# Problem requirements
Repeat verbatim, and only, the lines of the data below, beginning at the line that contains "0 => some .i8" and stopping after the line that contains "12 => some .e5m2".

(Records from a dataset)

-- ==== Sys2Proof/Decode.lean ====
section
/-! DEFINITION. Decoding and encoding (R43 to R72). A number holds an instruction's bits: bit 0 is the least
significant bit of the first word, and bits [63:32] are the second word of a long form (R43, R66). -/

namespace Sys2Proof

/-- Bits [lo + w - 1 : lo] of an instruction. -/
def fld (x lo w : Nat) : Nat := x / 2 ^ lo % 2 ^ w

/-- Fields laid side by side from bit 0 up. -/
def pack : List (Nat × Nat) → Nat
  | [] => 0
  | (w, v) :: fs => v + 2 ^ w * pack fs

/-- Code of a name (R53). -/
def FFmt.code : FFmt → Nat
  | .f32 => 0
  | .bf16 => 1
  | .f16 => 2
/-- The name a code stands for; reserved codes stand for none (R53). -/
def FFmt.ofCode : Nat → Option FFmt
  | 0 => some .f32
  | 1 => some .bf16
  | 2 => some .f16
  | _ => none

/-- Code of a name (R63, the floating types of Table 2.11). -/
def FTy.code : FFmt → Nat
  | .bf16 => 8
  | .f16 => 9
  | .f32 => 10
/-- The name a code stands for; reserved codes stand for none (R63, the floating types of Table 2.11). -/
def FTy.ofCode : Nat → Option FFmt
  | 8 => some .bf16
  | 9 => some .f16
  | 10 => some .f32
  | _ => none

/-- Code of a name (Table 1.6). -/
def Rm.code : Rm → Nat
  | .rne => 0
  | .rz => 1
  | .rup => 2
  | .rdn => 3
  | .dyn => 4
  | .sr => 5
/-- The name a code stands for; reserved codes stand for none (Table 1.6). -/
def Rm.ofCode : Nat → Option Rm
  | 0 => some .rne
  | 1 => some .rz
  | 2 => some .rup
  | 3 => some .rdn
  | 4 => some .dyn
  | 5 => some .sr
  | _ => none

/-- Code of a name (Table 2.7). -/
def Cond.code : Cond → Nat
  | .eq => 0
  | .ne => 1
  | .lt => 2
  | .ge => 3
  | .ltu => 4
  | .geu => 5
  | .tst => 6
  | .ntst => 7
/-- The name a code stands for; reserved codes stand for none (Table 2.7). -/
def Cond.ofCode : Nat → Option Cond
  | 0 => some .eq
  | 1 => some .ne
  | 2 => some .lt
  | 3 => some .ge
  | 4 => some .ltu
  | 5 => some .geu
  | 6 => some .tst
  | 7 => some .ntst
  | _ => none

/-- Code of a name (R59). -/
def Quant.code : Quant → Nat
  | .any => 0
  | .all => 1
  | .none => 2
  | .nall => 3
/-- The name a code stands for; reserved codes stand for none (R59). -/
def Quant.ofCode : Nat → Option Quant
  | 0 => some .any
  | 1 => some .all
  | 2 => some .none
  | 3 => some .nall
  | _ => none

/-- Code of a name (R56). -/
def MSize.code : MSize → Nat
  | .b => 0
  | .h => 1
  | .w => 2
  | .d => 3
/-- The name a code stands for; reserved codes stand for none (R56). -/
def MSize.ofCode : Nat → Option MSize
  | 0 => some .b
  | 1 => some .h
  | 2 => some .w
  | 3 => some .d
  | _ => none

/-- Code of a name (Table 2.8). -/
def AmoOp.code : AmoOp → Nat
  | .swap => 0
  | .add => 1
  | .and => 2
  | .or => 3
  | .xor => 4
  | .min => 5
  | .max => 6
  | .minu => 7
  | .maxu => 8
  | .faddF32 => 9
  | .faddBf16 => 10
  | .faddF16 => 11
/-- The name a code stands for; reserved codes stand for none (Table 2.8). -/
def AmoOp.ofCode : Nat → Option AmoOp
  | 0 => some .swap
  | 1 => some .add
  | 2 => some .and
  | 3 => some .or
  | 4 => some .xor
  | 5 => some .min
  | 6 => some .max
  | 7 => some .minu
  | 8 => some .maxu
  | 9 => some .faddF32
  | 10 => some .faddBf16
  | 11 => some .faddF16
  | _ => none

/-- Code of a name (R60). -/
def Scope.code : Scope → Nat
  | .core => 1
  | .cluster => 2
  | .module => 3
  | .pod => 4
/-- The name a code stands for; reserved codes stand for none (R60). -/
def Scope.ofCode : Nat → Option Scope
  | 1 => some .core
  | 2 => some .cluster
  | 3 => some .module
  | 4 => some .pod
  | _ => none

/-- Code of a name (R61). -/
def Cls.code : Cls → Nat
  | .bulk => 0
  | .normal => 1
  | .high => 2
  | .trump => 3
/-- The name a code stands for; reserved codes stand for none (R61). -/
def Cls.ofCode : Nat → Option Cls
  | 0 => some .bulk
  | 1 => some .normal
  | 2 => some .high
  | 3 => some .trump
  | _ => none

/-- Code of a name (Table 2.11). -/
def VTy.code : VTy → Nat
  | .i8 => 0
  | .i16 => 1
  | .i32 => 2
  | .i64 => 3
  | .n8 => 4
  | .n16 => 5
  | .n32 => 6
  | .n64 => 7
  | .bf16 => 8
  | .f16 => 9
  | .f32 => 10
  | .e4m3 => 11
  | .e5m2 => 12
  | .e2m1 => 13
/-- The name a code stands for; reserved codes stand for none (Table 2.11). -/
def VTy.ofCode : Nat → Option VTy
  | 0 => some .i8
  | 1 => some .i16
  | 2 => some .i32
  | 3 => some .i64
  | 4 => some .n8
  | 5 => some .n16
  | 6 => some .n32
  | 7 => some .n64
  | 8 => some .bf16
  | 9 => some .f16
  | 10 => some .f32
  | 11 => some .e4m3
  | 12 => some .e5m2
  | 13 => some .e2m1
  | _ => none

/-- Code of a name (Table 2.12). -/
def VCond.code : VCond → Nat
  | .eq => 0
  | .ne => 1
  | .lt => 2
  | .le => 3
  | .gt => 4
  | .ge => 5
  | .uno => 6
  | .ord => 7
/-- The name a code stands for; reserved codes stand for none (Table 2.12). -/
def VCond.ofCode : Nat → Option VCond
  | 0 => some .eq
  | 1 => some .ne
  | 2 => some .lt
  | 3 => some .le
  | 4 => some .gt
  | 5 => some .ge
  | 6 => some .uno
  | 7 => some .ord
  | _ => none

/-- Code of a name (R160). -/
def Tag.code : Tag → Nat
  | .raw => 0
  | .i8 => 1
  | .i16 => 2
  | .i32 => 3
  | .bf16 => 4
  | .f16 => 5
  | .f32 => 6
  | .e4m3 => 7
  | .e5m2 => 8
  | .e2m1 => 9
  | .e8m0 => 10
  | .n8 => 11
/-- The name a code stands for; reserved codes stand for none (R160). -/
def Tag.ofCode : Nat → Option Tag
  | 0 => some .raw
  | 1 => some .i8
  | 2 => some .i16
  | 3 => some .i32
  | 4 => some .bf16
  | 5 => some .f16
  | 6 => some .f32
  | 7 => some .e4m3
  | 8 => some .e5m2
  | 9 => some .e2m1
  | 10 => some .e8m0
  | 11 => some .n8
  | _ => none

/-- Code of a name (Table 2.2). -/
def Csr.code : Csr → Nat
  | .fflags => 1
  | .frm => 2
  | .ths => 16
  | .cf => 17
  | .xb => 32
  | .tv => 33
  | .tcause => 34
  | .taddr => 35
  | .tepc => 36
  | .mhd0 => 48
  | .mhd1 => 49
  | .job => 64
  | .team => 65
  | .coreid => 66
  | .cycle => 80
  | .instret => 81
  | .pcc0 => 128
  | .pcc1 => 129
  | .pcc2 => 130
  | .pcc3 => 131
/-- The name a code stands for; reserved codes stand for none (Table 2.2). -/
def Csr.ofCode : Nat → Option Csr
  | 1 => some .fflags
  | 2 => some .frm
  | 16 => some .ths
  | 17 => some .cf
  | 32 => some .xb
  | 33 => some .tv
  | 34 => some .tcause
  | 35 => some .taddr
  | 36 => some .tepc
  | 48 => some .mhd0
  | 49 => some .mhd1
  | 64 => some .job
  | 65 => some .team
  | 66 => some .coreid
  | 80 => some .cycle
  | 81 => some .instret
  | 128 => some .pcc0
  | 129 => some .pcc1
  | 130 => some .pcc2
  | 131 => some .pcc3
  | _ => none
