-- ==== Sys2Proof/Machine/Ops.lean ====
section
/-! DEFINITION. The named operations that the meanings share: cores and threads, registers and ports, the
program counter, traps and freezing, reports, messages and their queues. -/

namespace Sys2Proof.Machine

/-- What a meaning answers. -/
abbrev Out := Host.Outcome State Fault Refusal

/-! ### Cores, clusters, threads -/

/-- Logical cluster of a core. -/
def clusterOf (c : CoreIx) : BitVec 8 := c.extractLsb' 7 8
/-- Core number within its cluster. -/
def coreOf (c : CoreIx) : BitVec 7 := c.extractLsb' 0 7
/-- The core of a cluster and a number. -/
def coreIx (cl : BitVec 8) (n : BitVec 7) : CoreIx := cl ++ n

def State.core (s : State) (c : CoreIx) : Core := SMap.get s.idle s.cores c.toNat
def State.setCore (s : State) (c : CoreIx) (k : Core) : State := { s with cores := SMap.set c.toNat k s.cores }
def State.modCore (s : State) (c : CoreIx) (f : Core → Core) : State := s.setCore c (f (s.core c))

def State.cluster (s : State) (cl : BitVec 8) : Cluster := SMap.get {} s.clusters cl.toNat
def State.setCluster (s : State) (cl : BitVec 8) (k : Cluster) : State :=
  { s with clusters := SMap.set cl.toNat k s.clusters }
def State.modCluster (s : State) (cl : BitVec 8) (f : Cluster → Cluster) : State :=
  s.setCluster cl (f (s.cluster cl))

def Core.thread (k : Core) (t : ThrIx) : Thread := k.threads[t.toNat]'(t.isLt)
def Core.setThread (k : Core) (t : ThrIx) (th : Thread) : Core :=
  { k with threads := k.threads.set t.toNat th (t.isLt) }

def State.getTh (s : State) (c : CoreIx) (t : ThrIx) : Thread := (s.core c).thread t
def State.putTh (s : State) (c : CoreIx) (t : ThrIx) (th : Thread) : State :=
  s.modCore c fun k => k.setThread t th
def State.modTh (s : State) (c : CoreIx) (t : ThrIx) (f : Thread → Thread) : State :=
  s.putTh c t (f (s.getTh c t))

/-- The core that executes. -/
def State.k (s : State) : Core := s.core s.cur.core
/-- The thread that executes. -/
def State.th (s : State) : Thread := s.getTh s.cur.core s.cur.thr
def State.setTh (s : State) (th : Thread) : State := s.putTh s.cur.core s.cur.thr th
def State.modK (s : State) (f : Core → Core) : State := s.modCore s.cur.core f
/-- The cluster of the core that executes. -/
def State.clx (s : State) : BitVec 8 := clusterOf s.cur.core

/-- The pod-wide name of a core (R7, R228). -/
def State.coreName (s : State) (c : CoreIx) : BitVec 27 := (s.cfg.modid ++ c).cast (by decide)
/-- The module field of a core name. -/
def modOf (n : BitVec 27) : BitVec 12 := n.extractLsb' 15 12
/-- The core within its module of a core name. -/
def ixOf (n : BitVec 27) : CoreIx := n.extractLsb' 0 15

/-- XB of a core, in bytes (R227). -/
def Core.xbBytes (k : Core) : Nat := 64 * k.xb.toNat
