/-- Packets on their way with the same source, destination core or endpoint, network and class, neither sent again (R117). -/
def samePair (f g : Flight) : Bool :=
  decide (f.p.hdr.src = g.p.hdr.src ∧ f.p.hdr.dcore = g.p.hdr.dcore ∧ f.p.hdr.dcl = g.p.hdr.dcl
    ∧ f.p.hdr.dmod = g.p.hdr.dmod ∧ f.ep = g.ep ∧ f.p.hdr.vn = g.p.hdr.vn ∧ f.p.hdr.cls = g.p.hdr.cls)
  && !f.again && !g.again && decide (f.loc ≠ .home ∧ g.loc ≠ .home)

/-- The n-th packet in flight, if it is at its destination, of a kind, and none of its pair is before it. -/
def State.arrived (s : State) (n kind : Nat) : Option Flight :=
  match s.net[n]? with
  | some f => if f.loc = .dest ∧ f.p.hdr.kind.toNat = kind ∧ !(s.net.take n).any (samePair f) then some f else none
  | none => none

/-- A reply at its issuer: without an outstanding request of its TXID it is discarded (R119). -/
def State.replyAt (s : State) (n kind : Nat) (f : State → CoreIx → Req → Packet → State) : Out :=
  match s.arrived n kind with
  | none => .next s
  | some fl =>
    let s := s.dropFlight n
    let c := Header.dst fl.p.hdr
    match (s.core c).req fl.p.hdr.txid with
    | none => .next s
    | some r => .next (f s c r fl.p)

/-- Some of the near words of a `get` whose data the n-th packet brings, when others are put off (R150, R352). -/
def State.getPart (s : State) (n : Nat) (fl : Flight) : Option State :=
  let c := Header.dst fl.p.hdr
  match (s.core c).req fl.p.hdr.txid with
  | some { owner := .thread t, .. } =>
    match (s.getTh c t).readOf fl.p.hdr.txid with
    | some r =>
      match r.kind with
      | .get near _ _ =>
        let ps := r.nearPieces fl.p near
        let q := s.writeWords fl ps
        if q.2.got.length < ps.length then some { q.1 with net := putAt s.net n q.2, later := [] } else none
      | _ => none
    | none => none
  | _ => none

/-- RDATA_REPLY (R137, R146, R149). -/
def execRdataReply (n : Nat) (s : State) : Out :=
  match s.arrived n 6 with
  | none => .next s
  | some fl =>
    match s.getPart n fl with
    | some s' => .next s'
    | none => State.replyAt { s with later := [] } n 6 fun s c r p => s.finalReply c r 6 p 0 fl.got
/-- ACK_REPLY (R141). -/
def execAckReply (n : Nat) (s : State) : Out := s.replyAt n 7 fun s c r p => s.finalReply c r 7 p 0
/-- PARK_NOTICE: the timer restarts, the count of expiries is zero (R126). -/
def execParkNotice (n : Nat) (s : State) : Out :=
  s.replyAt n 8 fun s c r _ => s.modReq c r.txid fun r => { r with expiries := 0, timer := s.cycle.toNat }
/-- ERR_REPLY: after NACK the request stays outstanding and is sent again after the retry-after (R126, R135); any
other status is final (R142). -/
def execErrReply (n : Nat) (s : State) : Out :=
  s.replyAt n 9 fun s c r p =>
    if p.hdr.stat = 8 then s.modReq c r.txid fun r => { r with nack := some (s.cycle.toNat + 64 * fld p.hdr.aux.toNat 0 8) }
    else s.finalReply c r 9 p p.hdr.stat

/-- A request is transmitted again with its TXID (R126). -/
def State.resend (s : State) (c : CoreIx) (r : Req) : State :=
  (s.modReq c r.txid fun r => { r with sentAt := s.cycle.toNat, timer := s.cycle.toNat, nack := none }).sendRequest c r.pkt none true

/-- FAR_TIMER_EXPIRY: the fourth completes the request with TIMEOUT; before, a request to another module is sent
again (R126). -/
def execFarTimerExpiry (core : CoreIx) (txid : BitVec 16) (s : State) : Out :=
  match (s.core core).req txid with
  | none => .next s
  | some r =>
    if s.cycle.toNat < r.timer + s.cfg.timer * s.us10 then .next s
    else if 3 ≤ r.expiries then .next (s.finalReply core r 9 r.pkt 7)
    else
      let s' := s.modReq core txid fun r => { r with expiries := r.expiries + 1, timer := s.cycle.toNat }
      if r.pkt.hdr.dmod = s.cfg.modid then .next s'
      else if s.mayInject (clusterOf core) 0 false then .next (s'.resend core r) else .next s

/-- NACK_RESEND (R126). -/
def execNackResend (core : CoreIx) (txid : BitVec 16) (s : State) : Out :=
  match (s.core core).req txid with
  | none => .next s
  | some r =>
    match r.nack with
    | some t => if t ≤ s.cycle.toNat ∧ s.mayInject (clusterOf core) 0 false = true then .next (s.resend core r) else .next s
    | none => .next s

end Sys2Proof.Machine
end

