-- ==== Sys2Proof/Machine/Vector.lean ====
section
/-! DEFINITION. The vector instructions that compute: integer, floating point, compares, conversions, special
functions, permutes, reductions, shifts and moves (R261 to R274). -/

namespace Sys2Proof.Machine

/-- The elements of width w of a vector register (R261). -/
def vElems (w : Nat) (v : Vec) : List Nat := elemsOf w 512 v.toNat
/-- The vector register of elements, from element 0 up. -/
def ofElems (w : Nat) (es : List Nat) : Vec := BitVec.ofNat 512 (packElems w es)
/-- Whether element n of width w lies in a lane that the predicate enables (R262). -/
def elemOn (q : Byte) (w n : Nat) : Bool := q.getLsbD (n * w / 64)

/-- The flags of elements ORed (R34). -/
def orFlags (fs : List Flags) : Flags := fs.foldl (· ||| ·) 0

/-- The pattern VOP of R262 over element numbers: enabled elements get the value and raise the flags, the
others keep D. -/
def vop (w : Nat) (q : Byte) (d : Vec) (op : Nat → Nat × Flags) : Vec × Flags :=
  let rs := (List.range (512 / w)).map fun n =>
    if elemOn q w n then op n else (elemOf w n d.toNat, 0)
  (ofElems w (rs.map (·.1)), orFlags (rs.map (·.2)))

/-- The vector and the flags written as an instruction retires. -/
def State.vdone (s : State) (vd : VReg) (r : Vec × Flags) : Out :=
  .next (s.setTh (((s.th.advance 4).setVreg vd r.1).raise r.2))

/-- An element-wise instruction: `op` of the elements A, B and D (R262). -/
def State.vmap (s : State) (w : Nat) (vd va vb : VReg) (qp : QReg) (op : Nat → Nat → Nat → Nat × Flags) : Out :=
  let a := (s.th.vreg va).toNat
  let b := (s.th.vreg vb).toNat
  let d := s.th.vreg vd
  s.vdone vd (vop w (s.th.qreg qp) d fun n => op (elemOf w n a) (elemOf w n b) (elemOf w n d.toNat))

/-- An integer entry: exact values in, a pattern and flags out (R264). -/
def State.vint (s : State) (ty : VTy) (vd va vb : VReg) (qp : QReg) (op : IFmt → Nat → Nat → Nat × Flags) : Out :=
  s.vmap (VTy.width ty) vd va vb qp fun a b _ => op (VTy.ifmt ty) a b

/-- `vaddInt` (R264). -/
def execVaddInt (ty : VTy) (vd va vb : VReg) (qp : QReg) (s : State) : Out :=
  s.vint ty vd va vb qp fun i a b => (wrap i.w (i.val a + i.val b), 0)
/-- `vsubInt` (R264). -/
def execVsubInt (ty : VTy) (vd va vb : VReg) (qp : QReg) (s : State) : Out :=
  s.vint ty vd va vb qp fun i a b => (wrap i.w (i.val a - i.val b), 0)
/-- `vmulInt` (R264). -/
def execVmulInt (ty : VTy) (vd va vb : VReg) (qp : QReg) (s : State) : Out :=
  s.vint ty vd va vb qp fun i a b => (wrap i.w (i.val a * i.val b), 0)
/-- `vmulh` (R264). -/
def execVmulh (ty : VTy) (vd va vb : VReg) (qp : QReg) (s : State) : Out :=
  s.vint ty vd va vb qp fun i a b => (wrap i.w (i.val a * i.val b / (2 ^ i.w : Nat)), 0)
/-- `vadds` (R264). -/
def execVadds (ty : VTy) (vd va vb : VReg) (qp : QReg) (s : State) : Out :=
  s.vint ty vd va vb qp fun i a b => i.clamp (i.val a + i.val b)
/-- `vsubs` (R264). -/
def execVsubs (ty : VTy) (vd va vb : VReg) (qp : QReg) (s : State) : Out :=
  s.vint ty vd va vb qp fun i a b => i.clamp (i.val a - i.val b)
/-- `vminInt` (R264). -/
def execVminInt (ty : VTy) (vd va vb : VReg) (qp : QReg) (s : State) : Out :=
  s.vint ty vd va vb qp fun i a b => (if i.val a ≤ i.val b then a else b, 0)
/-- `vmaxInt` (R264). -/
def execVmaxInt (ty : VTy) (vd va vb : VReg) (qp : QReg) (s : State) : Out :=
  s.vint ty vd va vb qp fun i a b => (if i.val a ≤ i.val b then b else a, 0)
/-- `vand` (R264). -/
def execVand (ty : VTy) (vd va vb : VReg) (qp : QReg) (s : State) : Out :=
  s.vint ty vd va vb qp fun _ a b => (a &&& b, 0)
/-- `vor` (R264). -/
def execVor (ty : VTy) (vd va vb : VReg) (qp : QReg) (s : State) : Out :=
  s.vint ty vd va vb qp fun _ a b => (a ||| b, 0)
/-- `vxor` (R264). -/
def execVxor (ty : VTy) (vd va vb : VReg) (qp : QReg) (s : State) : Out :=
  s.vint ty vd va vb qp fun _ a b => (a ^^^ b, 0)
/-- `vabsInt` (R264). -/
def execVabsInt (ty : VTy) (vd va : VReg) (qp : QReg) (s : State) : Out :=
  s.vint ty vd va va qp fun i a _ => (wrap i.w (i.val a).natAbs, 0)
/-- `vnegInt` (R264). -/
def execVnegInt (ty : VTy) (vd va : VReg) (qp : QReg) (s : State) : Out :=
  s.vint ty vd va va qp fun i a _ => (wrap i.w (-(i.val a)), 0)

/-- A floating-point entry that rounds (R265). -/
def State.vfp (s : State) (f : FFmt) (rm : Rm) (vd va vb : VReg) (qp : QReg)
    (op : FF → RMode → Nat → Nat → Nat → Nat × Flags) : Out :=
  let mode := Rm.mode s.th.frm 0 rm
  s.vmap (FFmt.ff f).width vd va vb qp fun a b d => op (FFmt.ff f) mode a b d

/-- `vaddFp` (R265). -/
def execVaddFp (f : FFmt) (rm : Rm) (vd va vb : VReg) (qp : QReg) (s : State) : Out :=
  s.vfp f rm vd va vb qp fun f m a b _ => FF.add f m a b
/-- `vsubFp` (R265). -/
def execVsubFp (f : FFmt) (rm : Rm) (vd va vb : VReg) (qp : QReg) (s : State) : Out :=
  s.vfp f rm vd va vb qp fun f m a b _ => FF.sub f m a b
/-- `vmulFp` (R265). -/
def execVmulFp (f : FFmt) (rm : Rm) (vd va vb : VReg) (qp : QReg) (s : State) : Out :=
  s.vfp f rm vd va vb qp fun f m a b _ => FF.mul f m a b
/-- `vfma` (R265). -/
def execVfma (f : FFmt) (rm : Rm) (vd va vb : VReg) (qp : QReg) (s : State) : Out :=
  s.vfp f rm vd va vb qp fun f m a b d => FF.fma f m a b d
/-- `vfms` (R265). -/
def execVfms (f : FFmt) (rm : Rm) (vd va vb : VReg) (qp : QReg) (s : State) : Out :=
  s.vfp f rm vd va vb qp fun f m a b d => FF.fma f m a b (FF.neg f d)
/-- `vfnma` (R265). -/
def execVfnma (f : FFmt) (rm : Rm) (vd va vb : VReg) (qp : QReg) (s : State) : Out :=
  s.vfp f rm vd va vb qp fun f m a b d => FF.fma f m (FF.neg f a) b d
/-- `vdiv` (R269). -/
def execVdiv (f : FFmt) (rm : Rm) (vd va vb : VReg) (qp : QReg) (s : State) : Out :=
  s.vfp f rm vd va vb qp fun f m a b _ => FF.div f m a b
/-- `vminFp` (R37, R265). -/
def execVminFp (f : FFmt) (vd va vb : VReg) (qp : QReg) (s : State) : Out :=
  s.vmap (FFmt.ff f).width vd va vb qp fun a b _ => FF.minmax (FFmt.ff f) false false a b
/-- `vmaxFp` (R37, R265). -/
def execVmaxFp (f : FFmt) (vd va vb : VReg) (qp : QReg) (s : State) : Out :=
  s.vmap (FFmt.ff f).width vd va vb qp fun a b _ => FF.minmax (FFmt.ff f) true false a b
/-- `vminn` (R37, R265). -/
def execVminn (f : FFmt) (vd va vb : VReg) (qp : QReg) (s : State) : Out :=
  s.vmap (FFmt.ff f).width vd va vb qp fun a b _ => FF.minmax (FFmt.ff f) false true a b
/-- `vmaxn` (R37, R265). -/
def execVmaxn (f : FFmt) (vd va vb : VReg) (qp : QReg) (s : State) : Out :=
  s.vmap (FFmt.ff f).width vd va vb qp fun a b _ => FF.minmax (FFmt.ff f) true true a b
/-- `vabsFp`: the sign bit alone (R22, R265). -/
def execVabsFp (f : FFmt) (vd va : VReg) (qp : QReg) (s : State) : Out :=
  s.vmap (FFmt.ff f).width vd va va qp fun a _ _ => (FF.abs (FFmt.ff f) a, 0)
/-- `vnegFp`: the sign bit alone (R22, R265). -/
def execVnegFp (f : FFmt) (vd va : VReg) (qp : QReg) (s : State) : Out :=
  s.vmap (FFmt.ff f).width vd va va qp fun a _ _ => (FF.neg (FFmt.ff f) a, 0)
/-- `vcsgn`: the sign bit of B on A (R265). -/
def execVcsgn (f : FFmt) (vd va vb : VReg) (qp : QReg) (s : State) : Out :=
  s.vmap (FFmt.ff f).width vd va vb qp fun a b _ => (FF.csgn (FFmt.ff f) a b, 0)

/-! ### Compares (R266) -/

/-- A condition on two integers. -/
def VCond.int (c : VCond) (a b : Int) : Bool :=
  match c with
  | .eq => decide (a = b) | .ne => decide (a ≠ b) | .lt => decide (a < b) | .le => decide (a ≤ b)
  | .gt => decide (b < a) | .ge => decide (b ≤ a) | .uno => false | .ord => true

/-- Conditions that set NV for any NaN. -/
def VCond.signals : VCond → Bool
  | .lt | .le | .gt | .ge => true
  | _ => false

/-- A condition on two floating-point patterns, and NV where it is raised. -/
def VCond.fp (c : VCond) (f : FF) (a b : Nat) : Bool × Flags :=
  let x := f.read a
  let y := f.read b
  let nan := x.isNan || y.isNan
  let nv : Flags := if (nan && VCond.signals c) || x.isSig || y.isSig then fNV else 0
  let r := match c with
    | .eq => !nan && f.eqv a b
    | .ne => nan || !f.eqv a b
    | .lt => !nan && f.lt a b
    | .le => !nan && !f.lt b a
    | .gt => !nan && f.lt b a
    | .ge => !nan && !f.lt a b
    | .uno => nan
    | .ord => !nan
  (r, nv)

# Your response
  | 0 => some .i8
  | 1 => some .i16
  | 2 => some .i32
  | 3 => some .i64
  | 4 => some .n8
  | 5 => some .n16
  | 6 => some .n32
  | 7 => some .n64
  | 8 => some .bf16
  | 9 => some .f16
  | 10 => some .f32
  | 11 => some .e4m3
  | 12 => some .e5m2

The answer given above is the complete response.